Justo es confesar que el cuadragésimo sexto presidente de EEUU nos ha sorprendido a todos: el que su antecesor calificaba despectivamente de sleepy Joe (Joe soñoliento) se ha convertido en sólo semanas nada menos que en émulo de Franklin D. Roosevelt.

Aquel gran presidente demócrata no fue sólo el político que sumó a su país al gran esfuerzo colectivo para salvar a Europa de los demonios del fascismo, sino también quien con su New Deal ayudó a EEUU a salir de la Gran Depresión.

A Roosevelt se deben grandes reformas sociolaborales que se plasmaron, entre muchas otras cosas, en una ley de seguridad social, en programas de ayuda a los agricultores y trabajadores ambulantes, en un salario mínimo y en el derecho de los trabajadores organizarse en potentes sindicatos..

Es decir, todo lo que, muchos años después, se dedicarían a desmantelar no sólo el republicano Ronald Reagan, decidido antisindicalista como su coetánea Margaret Thatcher, sino también sus sucesores demócratas como Bill Clinton, quien abrió de par en par el país al libre comercio y contribuyó al debilitamiento del Estado social.

Según indican las estadísticas oficiales, el poder de compra del trabajador blanco medio estadounidense cayó un 13 por ciento entre los años 1979 y 2017 mientras que la renta media creció en un 85 por ciento, lo que no significa otra cosa que un aumento escandaloso de la desigualdad económica.

La desindustrialización acelerada de los Estados del centro del país, el Rust Belt (Cinturón de la Herrumbre) llevó al paro a cientos de miles de trabajadores y los obligó muchas veces a aceptar trabajos en el sector servicios que apenas daban para vivir .

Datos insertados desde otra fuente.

-- ==== Sys2Proof/Laws/StoreVerbs.lean ====
section
/-! SUPPORT. What leaves the memories alone or keeps them canonical: the mailbox verbs and the mailbox itself. -/

namespace Sys2Proof.Machine

open Sys2Proof

-- The terms of a step are records inside records, deeper than the default allows.
set_option maxRecDepth 4000

theorem verbRun_store (ok : Bool) (bad : Option Nat) (f : State → VRes) (s : State) (hf : ∀ s, (f s).1.store = s.store) :
    (verbRun ok bad f s).1.store = s.store := by
  unfold verbRun
  split
  · rfl
  · split
    · rfl
    · exact hf s

theorem verbRun_ok (ok : Bool) (bad : Option Nat) (f : State → VRes) (s : State) (hf : ∀ s, s.store.ok → (f s).1.store.ok)
    (h : s.store.ok) : (verbRun ok bad f s).1.store.ok := by
  unfold verbRun
  split
  · exact h
  · split
    · exact h
    · exact hf s h

@[simp] theorem vSysInfo_store (q : QCmd) (s : State) : (vSysInfo q s).1.store = s.store := by
  exact verbRun_store _ _ _ _ (fun s => by (repeat' split) <;> simp)

@[simp] theorem vSysPing_store (q : QCmd) (s : State) : (vSysPing q s).1.store = s.store := by
  exact verbRun_store _ _ _ _ (fun s => by (repeat' split) <;> simp)

@[simp] theorem vEventRing_store (q : QCmd) (s : State) : (vEventRing q s).1.store = s.store := by
  exact verbRun_store _ _ _ _ (fun s => by (repeat' split) <;> simp)

@[simp] theorem State.coldReset_ok (s : State) (h : s.store.ok) : (State.coldReset s).store.ok := by
  simp [State.coldReset, h]

@[simp] theorem vReset_ok (q : QCmd) (s : State) (h : s.store.ok) : (vReset q s).1.store.ok := by
  exact verbRun_ok _ _ _ _ (fun s h => by (repeat' split) <;> simp [h]) h

@[simp] theorem State.clearFirst_store (s : State) : (State.clearFirst s).store = s.store := by
  simp [State.clearFirst]

@[simp] theorem State.arm_store (s : State) : (State.arm s).store = s.store := by
  simp [State.arm]

@[simp] theorem vArm_store (q : QCmd) (s : State) : (vArm q s).1.store = s.store := by
  exact verbRun_store _ _ _ _ (fun s => by (repeat' split) <;> simp)

@[simp] theorem vDisarm_store (q : QCmd) (s : State) : (vDisarm q s).1.store = s.store := by
  exact verbRun_store _ _ _ _ (fun s => by (repeat' split) <;> simp)

@[simp] theorem vRest_store (q : QCmd) (s : State) : (vRest q s).1.store = s.store := by
  exact verbRun_store _ _ _ _ (fun s => by (repeat' split) <;> simp)

@[simp] theorem State.clearLatches_store (s : State) : (State.clearLatches s).store = s.store := by
  simp [State.clearLatches]

@[simp] theorem vClear_store (q : QCmd) (s : State) : (vClear q s).1.store = s.store := by
  exact verbRun_store _ _ _ _ (fun s => by (repeat' split) <;> simp)

@[simp] theorem State.ownFault_store (fn ch : Nat) (s : State) : (State.ownFault fn ch s).1.store = s.store := by
  simp [State.ownFault]

@[simp] theorem State.fetchFault_store (ch : Nat) (s : State) : (State.fetchFault ch s).1.store = s.store := by
  simp [State.fetchFault]

@[simp] theorem State.bulkFault_store (n : Nat × Nat) (s : State) : (State.bulkFault n s).1.store = s.store := by
  simp [State.bulkFault]

@[simp] theorem State.stage_store (id off : Nat) (bytes : List Nat) (s : State) : (State.stage id off bytes s).store = s.store := by
  simp [State.stage]

@[simp] theorem vStage_store (q : QCmd) (s : State) : (vStage q s).1.store = s.store := by
  exact verbRun_store _ _ _ _ (fun s => by (repeat' split) <;> simp)
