theorem execLockoutClear_ok (dt : Nat) (r : ZReq) (s t : State) (h : s.store.ok) (e : execLockoutClear dt r s = .next t) :
    t.store.ok :=
  perform_ok _ _ _ _ _ (fun s h => by simp [h]) h e

theorem execLogInfo_ok (dt : Nat) (r : ZReq) (s t : State) (h : s.store.ok) (e : execLogInfo dt r s = .next t) :
    t.store.ok :=
  perform_ok _ _ _ _ _ (fun s h => by simp [h]) h e

theorem execLogRead_ok (dt : Nat) (r : ZReq) (s t : State) (h : s.store.ok) (e : execLogRead dt r s = .next t) :
    t.store.ok :=
  perform_ok _ _ _ _ _ (fun s h => by simp [h]) h e

theorem execFwOpen_ok (dt : Nat) (r : ZReq) (s t : State) (h : s.store.ok) (e : execFwOpen dt r s = .next t) :
    t.store.ok :=
  perform_ok _ _ _ _ _ (fun s h => by simp [h]) h e

theorem execFwData_ok (dt : Nat) (r : ZReq) (s t : State) (h : s.store.ok) (e : execFwData dt r s = .next t) :
    t.store.ok :=
  perform_ok _ _ _ _ _ (fun s h => by simp [h]) h e

theorem execFwClose_ok (dt : Nat) (r : ZReq) (s t : State) (h : s.store.ok) (e : execFwClose dt r s = .next t) :
    t.store.ok :=
  perform_ok _ _ _ _ _ (fun s h => by simp [h]) h e

theorem execFwSelect_ok (dt : Nat) (r : ZReq) (s t : State) (h : s.store.ok) (e : execFwSelect dt r s = .next t) :
    t.store.ok :=
  perform_ok _ _ _ _ _ (fun s h => by simp [h]) h e

theorem execFwSessionTimeout_ok (dt : Nat) (s t : State) (h : s.store.ok) (e : execFwSessionTimeout dt s = .next t) :
    t.store.ok :=
  perform_ok _ _ _ _ _ (fun s h => by simp [h]) h e

theorem execAlertResponse_ok (dt : Nat) (s t : State) (h : s.store.ok) (e : execAlertResponse dt s = .next t) :
    t.store.ok :=
  perform_ok _ _ _ _ _ (fun s h => by simp [h]) h e

theorem execStatusMirrorCopy_ok (dt : Nat) (s t : State) (h : s.store.ok) (e : execStatusMirrorCopy dt s = .next t) :
    t.store.ok :=
  perform_ok _ _ _ _ _ (fun s h => by simp [h]) h e

theorem execLogCommit_ok (dt : Nat) (s t : State) (h : s.store.ok) (e : execLogCommit dt s = .next t) :
    t.store.ok :=
  perform_ok _ _ _ _ _ (fun s h => by simp [h]) h e

theorem execTamper_ok (dt : Nat) (s t : State) (h : s.store.ok) (e : execTamper dt s = .next t) :
    t.store.ok :=
  perform_ok _ _ _ _ _ (fun s h => by simp [h]) h e

theorem execFlashRefresh_ok (dt : Nat) (bad : List Nat) (s t : State) (h : s.store.ok) (e : execFlashRefresh dt bad s = .next t) :
    t.store.ok :=
  perform_ok _ _ _ _ _ (fun s h => by simp [h]) h e

theorem execUnknownOp_ok (dt : Nat) (r : ZReq) (op : Nat) (s t : State) (h : s.store.ok) (e : execUnknownOp dt r op s = .next t) :
    t.store.ok :=
  perform_ok _ _ _ _ _ (fun s h => by simp [h]) h e

theorem execRequestDiscarded_ok (dt : Nat) (frame : ZFrame) (s t : State) (h : s.store.ok) (e : execRequestDiscarded dt frame s = .next t) :
    t.store.ok :=
  perform_ok _ _ _ _ _ (fun s h => by simp [h]) h e

end Sys2Proof.Machine
end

Ese proceso continuó con el también demócrata Barack Obama y explica el éxito electoral de un demagogo como Donald Trump, que habría sido imposible sin la sensación de abandono de millones de trabajadores por parte de un partido demócrata más preocupado del mundo financiero, de los nuevos profesionales y de las llamadas políticas de identidad.

Biden, que ofició de vicepresidente durante las dos presidencias de Barack Obama, parece haber aprendido esta vez la lección y, además de dar un espectacular impulso a la campaña de vacunación, ha querido desmentir la imagen que tenía de demócrata moderado o más bien conservador.

Sabe el presidente que si quiere evitar que su presidencia sea sólo un paréntesis en la era trumpista, debe esforzarse en convencer a millones de trabajadores desengañados de que el Partido Demócrata va a ocuparse esta vez de ellos.

Biden parece haber aprendido también otra cosa de su experiencia con Obama, quien intentó contentar a los republicanos sin que éstos se lo agradecieran mínimamente. Sabe que no cabe transigir con un Partido Republicano intransigente y dedicado al obstruccionismo.

De ahí que haya decidido un plan de 1,9 billones de dólares – casi el 40 por ciento del presupuesto federal y en torno al 9 por ciento del PIB estadounidense- para dinamizar la economía.

El plan de estímulo incluye un cheque de 1.400 dólares a cada estadounidense y un bono de 300 dólares semanales en el subsidio de desempleo además de generosas deducciones fiscales por hijos.

“No podemos tolerar que la gente pase hambre o que la gente se vea desahuciada. Tenemos que actuar ahora de forma decisiva”, afirmó el Presidente cuando anunció su plan de estímulo.

Sólo este año, el país se endeudará en unos 2,3 billones de dólares, lo que supone más del diez por ciento del PIB aunque para financiar el ambicioso programa de infraestructuras, Biden no echará mano de la deuda sino que recurrirá a una elevación de impuestos para quienes ganen más de 400.000 dólares al año.

El siempre ofensivo Trump no podrá volver a llamarle sleepy Joe.